Use the characteristics of merge sort. The numbers in the L array must be on the left side of the original array relative to the R array. Then if the number in R is less than the number in L, the reverse order will occur. Yes, because the L array and the R array itself are ordered, a certain number R[j] in R is less than a certain number L[i] in L, then (L[i],R[j]) is A pair in reverse order. At the same time, the numbers after R[j] and L[i] must also be in reverse order, because L[i]<=L[i+1], and R[j]<L[i], so R [j]<L[i+1]<=L[i+2]…<=L[n1-1] (until the end of the L array)
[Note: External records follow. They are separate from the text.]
-- ==== Sys2Proof/Tests/Witnesses.lean ====
section
/-! SUPPORT. For each statement with hypotheses, a concrete state and operands that meet all of them together;
for a statement of several clauses, one for each clause at a boundary. -/

namespace Sys2Proof.Tests

open Sys2Proof.Machine

/-! ### Encoding and unit operations -/

theorem witness_DecodeOfEncodeIsTheInstruction :
    (Instr.matchRef 18 4096).wf = true ∧ encode 0x10 (.matchRef 18 4096) = some (.token true, [0xFF, 0xFF]) ∧
      (Instr.hdr 16777215).wf = true ∧
      encode 0x10 (.hdr 16777215) = some (.header, [0x10, 0xFF, 0xFF, 0xFF]) := by decide
theorem witness_EncodeOfDecodeIsTheBytes :
    decode 0x10 (.token true) [0xFF, 0xFF, 0x01] = .ok (.matchRef 18 4096, [0x01]) ∧
      decode 0x10 (.token false) [0x00] = .ok (.lit 0x00, []) := ⟨rfl, rfl⟩
theorem witness_DescriptorCodesNameTheCommands :
    encodeCommand (.decompress .lazy [1]) = some ⟨1, some 1, [1], false⟩ ∧
      decodeCommand Config.hardware ⟨1, some 1, [1], true⟩ = .ok (.decompress .lazy [1]) := ⟨rfl, rfl⟩
theorem witness_TokenConstructorsAnswerOrOutOfRange :
    (3 ≤ 18 ∧ 18 ≤ 18 ∧ 1 ≤ 4096 ∧ 4096 ≤ 4096) ∧ ¬ (3 ≤ 2 ∧ 2 ≤ 18 ∧ 1 ≤ 1 ∧ 1 ≤ 4096) := by decide
theorem witness_KindAndDescribedLength : ∃ L D : Nat, 3 ≤ L ∧ L ≤ 18 ∧ 1 ≤ D ∧ D ≤ 4096 := ⟨3, 4096, by decide⟩
theorem witness_UnpackOfPackIsTheToken : ∃ L D : Nat, 3 ≤ L ∧ L ≤ 18 ∧ 1 ≤ D ∧ D ≤ 4096 := ⟨18, 1, by decide⟩
theorem witness_WriteHeaderAnswersFourBytesOrSizeTooLarge :
    (16777215 ≤ 2 ^ 24 - 1) ∧ 2 ^ 24 - 1 < 16777216 := by decide
theorem witness_ReadHeaderChecksTagThenLength :
    (([0x11] : ByteSeq) = 0x11 :: [] ∧ (0x11 : Byte) ≠ State.reset.cfg.tag) ∧
    ((∀ b rest, ([0x10, 5, 0] : ByteSeq) = b :: rest → b = State.reset.cfg.tag) ∧ ([0x10, 5, 0] : ByteSeq).length < 4) ∧
    ([0x10, 11, 0, 0] : ByteSeq) = State.reset.cfg.tag :: 11 :: 0 :: 0 :: [] :=
  ⟨by decide, ⟨fun _ _ h => by cases h; rfl, by decide⟩, rfl⟩
theorem witness_FlagByteClassifiesMostSignificantFirst :
    ∃ ts : List Token, 1 ≤ ts.length ∧ ts.length ≤ 8 ∧ ts.all Token.valid = true :=
  ⟨List.replicate 8 (.backref 3 1), by decide⟩
theorem witness_WriteTokensWritesGroupsOfEight :
    (List.replicate 9 (Token.backref 18 4096)).all Token.valid = true ∧
      List.replicate 9 (Token.backref 18 4096) ≠ [] ∧ ([] : List Token).all Token.valid = true := by decide
theorem witness_ReadTokensOfAssembledStream :
    [Token.literal 0xAB, .backref 10 1].all Token.valid = true ∧
      described [Token.literal 0xAB, .backref 10 1] = (11 : BitVec 24).toNat := by decide
theorem witness_ReadTokensAnswersOrTruncated : (11 : BitVec 24) ≠ 0 := by decide

/-! ### Match finder and policies -/

theorem witness_ExhaustiveSearchFindsLongestThenNearest :
    State.reset.cfg.matchSearch = .exhaustive ∧ State.reset.cfg.wf ∧ aaab.length ≤ aaab.length ∧ 0 ≤ aaab.length := by
  decide
/-- The distance of the inner clauses at its bounds, with a length that is the greatest there. -/
theorem witness_ExhaustiveSearch_distance :
    State.reset.cfg.encMinDist ≤ 1 ∧ 1 ≤ min 4096 5 ∧ isMatchLength aaab 5 1 (min 18 (aaab.length - 5)) 4 :=
  ⟨by decide, by decide, by decide, by decide, fun h => absurd h (by decide)⟩
theorem witness_EverySearchIsSound :
    Config.wf { Config.hardware with matchSearch := .anySound } ∧ 5 ≤ aaab.length := by decide
theorem witness_GreedyTakesTheMatchOrALiteral : State.reset.cfg.wf ∧ aaab[8]? = some 0x61 := by decide
theorem witness_LazyDefersOnlyToALongerMatch : State.reset.cfg.wf ∧ aaab[0]? = some 0x61 := by decide
theorem witness_UnitOperationsWriteOnlyTheirResult :
    isUnitOperation (.findMatch aaab 9 9) = true ∧ (Instr.findMatch aaab 9 9).wf = true ∧ State.reset.cfg.wf ∧
      exec (.mkLit 1) State.reset = .next { State.reset with ures := .token (.literal 1) } :=
  ⟨rfl, by decide, by decide, rfl⟩

/-! ### Decoder -/

/-- A running DECOMPRESS whose host is quiet. -/
def runsDecoder (s : State) (ph : DecPhase) : Prop :=
  s.blk = .busy ∧ s.op = .decompress ∧ s.dph = ph ∧ s.host = []

theorem witness_HeaderStep :
    runsDecoder (decoding .expectHeader s4 0) .expectHeader ∧ readHeader 0x10 s4 = .ok 11 ∧
      runsDecoder (decoding .expectHeader [] 0) .expectHeader ∧ readHeader 0x10 [] = .error .truncated :=
  ⟨⟨rfl, rfl, rfl, rfl⟩, rfl, ⟨rfl, rfl, rfl, rfl⟩, rfl⟩
theorem witness_FlagByteStep :
    runsDecoder (decoding .expectFlagGroup s4 4) .expectFlagGroup ∧ s4[4]? = some 0x40 ∧
      runsDecoder (decoding .expectFlagGroup s4 8) .expectFlagGroup ∧ s4.length ≤ 8 :=
  ⟨⟨rfl, rfl, rfl, rfl⟩, rfl, ⟨rfl, rfl, rfl, rfl⟩, by decide⟩
theorem witness_LiteralStep :
    runsDecoder beforeLit .inGroup ∧ beforeLit.nbit.toNat < 8 ∧
      beforeLit.flags.getLsbD (7 - beforeLit.nbit.toNat) = false ∧ beforeLit.inp[beforeLit.ip]? = some 0xAB ∧
      beforeLit.inp.length ≤ { beforeLit with ip := 8 }.ip :=
  ⟨⟨rfl, rfl, rfl, rfl⟩, by decide, by decide, rfl, by decide⟩
theorem witness_MatchStep_copy :
    runsDecoder beforeMatch .inGroup ∧ beforeMatch.nbit.toNat < 8 ∧
      beforeMatch.flags.getLsbD (7 - beforeMatch.nbit.toNat) = true ∧ 1 ≤ beforeMatch.out.length ∧
      beforeMatch.out.length + 10 ≤ beforeMatch.dsize.toNat :=
  ⟨⟨rfl, rfl, rfl, rfl⟩, by decide, by decide, by decide, by decide⟩
theorem witness_MatchStep_errors :
    beforeMatch.out.length < 2 ∧ (1 ≤ beforeMatch.out.length ∧ beforeMatch.dsize.toNat < beforeMatch.out.length + 11) ∧
      beforeMatch.inp.length ≤ { beforeMatch with ip := 7 }.ip + 1 ∧
      beforeMatch.inp[beforeMatch.ip]? = some 0x70 ∧ beforeMatch.inp[beforeMatch.ip + 1]? = some 0x00 := by decide
theorem witness_CopyStep :
    runsDecoder beforeLastCopy .copying ∧ 1 ≤ beforeLastCopy.crem.toNat ∧ 1 ≤ beforeLastCopy.cdist.toNat ∧
      beforeLastCopy.cdist.toNat ≤ beforeLastCopy.out.length ∧
      2 ≤ { beforeLastCopy with crem := 2 }.crem.toNat :=
  ⟨⟨rfl, rfl, rfl, rfl⟩, by decide, by decide, by decide, by decide⟩
theorem witness_CopyFromNowhereFaults :
    runsDecoder { beforeLastCopy with cdist := 0 } .copying ∧ beforeLastCopy.crem ≠ 0 ∧
      { beforeLastCopy with cdist := 0 }.cdist = 0 ∧
      beforeLastCopy.out.length < { beforeLastCopy with cdist := 11 }.cdist.toNat :=
  ⟨⟨rfl, rfl, rfl, rfl⟩, by decide, by decide, by decide⟩
theorem witness_WholeCopyIsThePeriodicContinuation :
    runsDecoder beforeLastCopy .copying ∧ beforeLastCopy.crem.toNat = 1 ∧ beforeLastCopy.cdist.toNat = 1 ∧
      1 ≤ beforeLastCopy.out.length ∧
      beforeLastCopy.out = (List.replicate 11 (0xAB : Byte)).take beforeLastCopy.out.length ∧
      beforeLastCopy.out.length + 1 ≤ (List.replicate 11 (0xAB : Byte)).length ∧
      ∀ j, j < 1 → (List.replicate 11 (0xAB : Byte))[10 + j]? = (List.replicate 11 (0xAB : Byte))[10 + j - 1]? :=
  ⟨⟨rfl, rfl, rfl, rfl⟩, by decide, by decide, by decide, by decide, by decide, by decide⟩
theorem witness_StepRunsTheDecodedElement :
    (runsDecoder (decoding .expectHeader s4 0) .expectHeader ∧ decode 0x10 .header s4 = .ok (.hdr 11, s4.drop 4)) ∧
      (runsDecoder beforeMatch .inGroup ∧ beforeMatch.nbit.toNat < 8 ∧
        decode 0x10 (.token (beforeMatch.flags.getLsbD (7 - beforeMatch.nbit.toNat))) (beforeMatch.inp.drop beforeMatch.ip) =
          .ok (.matchRef 10 1, [])) ∧
      runsDecoder (decoding .expectFlagGroup s4 8) .expectFlagGroup ∧ decode 0x10 .flagByte (s4.drop 8) = .error .truncated :=
  ⟨⟨⟨rfl, rfl, rfl, rfl⟩, rfl⟩, ⟨⟨rfl, rfl, rfl, rfl⟩, by decide, rfl⟩, ⟨rfl, rfl, rfl, rfl⟩, rfl⟩
theorem witness_StepRunsThePhaseSelectedStep :
    runsDecoder beforeLastCopy .copying ∧ (encoding .start aaab 0).eph = .start ∧ (encoding .parse aaab 8).eph = .parse ∧
      (encoding .flush aaab 9).eph = .flush ∧ (encoding .flush aaab 9).blk = .busy ∧
      (encoding .flush aaab 9).op = .compress ∧ (encoding .flush aaab 9).host = [] :=
  ⟨⟨rfl, rfl, rfl, rfl⟩, rfl, rfl, rfl, rfl, rfl, rfl⟩
theorem witness_DecoderStepsFrame :
    (∃ t, exec (.hdr 11) (decoding .expectHeader s4 0) = .next t) ∧
      (∃ t, exec (.flags 0x40) (decoding .expectFlagGroup s4 4) = .next t) ∧
      (∃ t, exec (.lit 0xAB) beforeLit = .next t) ∧ (∃ t, exec (.matchRef 10 1) beforeMatch = .next t) ∧
      ∃ t, exec .copy beforeLastCopy = .next t :=
  ⟨⟨_, rfl⟩, ⟨_, rfl⟩, ⟨_, rfl⟩, ⟨_, rfl⟩, ⟨_, rfl⟩⟩
theorem witness_FailingStepRecordsOnlyTheError :
    ∃ s t : State, s.blk = .busy ∧ s.op = .decompress ∧ s.host = [] ∧ s.dph ≠ .failed ∧ step s = .next t ∧
      t.dph = .failed :=
  ⟨{ beforeMatch with dsize := 5 }, _, rfl, rfl, rfl, by decide, rfl, rfl⟩

/-! ### Encoder -/

theorem witness_EncoderStartStep :
    (encoding .start [] 0).blk = .busy ∧ (encoding .start [] 0).op = .compress ∧ (encoding .start [] 0).eph = .start ∧
      (encoding .start [] 0).n ≤ 2 ^ 24 - 1 := by decide
/-- The other clause: an input of 2^24 bytes. -/
theorem witness_EncoderStartStep_too_large :
    (encoding .start (List.replicate (2 ^ 24) 0) 0).eph = .start ∧
      2 ^ 24 - 1 < (encoding .start (List.replicate (2 ^ 24) 0) 0).n :=
  ⟨rfl, by simp only [State.n, encoding, List.length_replicate]; omega⟩
theorem witness_EncoderParseStep :
    ∃ s : State, s.blk = .busy ∧ s.op = .compress ∧ s.eph = .parse ∧ s.cfg.wf ∧ s.p < s.n ∧ s.grp.length = 7 :=
  ⟨{ encoding .parse aaab 8 with grp := List.replicate 7 (.literal 0) }, by decide⟩
/-- The failing clause: ENC_MIN_DIST 0, which no legal configuration has. -/
theorem witness_EncoderParseStep_fails :
    ∃ s : State, s.blk = .busy ∧ s.op = .compress ∧ s.eph = .parse ∧ s.emode = .greedy ∧
      chooseGreedy s.cfg s.idx s.inp s.p s.n = .error .outOfRange :=
  ⟨{ encoding .parse aaab 0 with cfg := { Config.hardware with encMinDist := 0 }, emode := .greedy },
    rfl, rfl, rfl, rfl, rfl⟩
theorem witness_EncoderFlushStep :
    ∃ s t : State, s.blk = .busy ∧ s.op = .compress ∧ s.eph = .flush ∧ s.grp.length = 7 ∧
      t.blk = .busy ∧ t.op = .compress ∧ t.eph = .flush ∧ t.grp.length = 1 :=
  ⟨{ encoding .flush aaab 9 with grp := List.replicate 7 (.literal 0) },
    { encoding .flush aaab 9 with grp := [.literal 0] }, by decide⟩
theorem witness_EncoderStepsFrame :
    (∃ t, exec .encStart (encoding .start aaab 0) = .next t) ∧ (∃ t, exec .encParse (encoding .parse aaab 8) = .next t) ∧
      ∃ t, exec .encFlush (encoding .flush aaab 9) = .next t := ⟨⟨_, rfl⟩, ⟨_, rfl⟩, ⟨_, rfl⟩⟩

theorem witness_IndexContentReachesNoOutput :
    (encoding .parse aaab 8).cfg.matchSearch = .exhaustive ∧ ∃ t, exec .encParse (encoding .parse aaab 8) = .next t :=
  ⟨rfl, _, rfl⟩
so the total reverse logarithm generated by R[j] and the L array is n1-i;
#include<cstdio>
#include<cmath>
#include<ctime>
#include<cstring>
#include<iostream>
#include<map>
#include<set>
#include<stack>
#include<queue>
#include<string>
#include<vector>
#define ll long long
#define ull unsigned long long
#define up_b upper_bound
#define low_b lower_bound
#define m_p make_pair
#define mem(a) memset(a,0,sizeof(a))
#define IOS ios::sync_with_stdio(false);cin.tie(0);cout.tie(0)
#define inf 0x3f3f3f3f
#include<algorithm>
using namespace std;
inline ll read()
{
ll x=0,f=1; char ch=getchar();
while(ch<'0'||ch>'9') {
if(ch=='-') f=-1; ch=getchar(); }
while('0'<=ch&&ch<='9') x=x*10+ch-'0', ch=getchar();
return f*x;
}
const int N = 5e5+5;
int n,a[N],L[N/2+2],R[N/2+2];
ll ans=0;
void mergesort(int l,int r)
{
if(l+1>=r) return ;
int mid=l+r>>1;
mergesort(l,mid); mergesort(mid,r);
int n1=mid-l,n2=r-mid;//n1左边个数,n2右边个数
for(int i=0;i<n1;i++) L[i]=a[l+i];//[l,mid)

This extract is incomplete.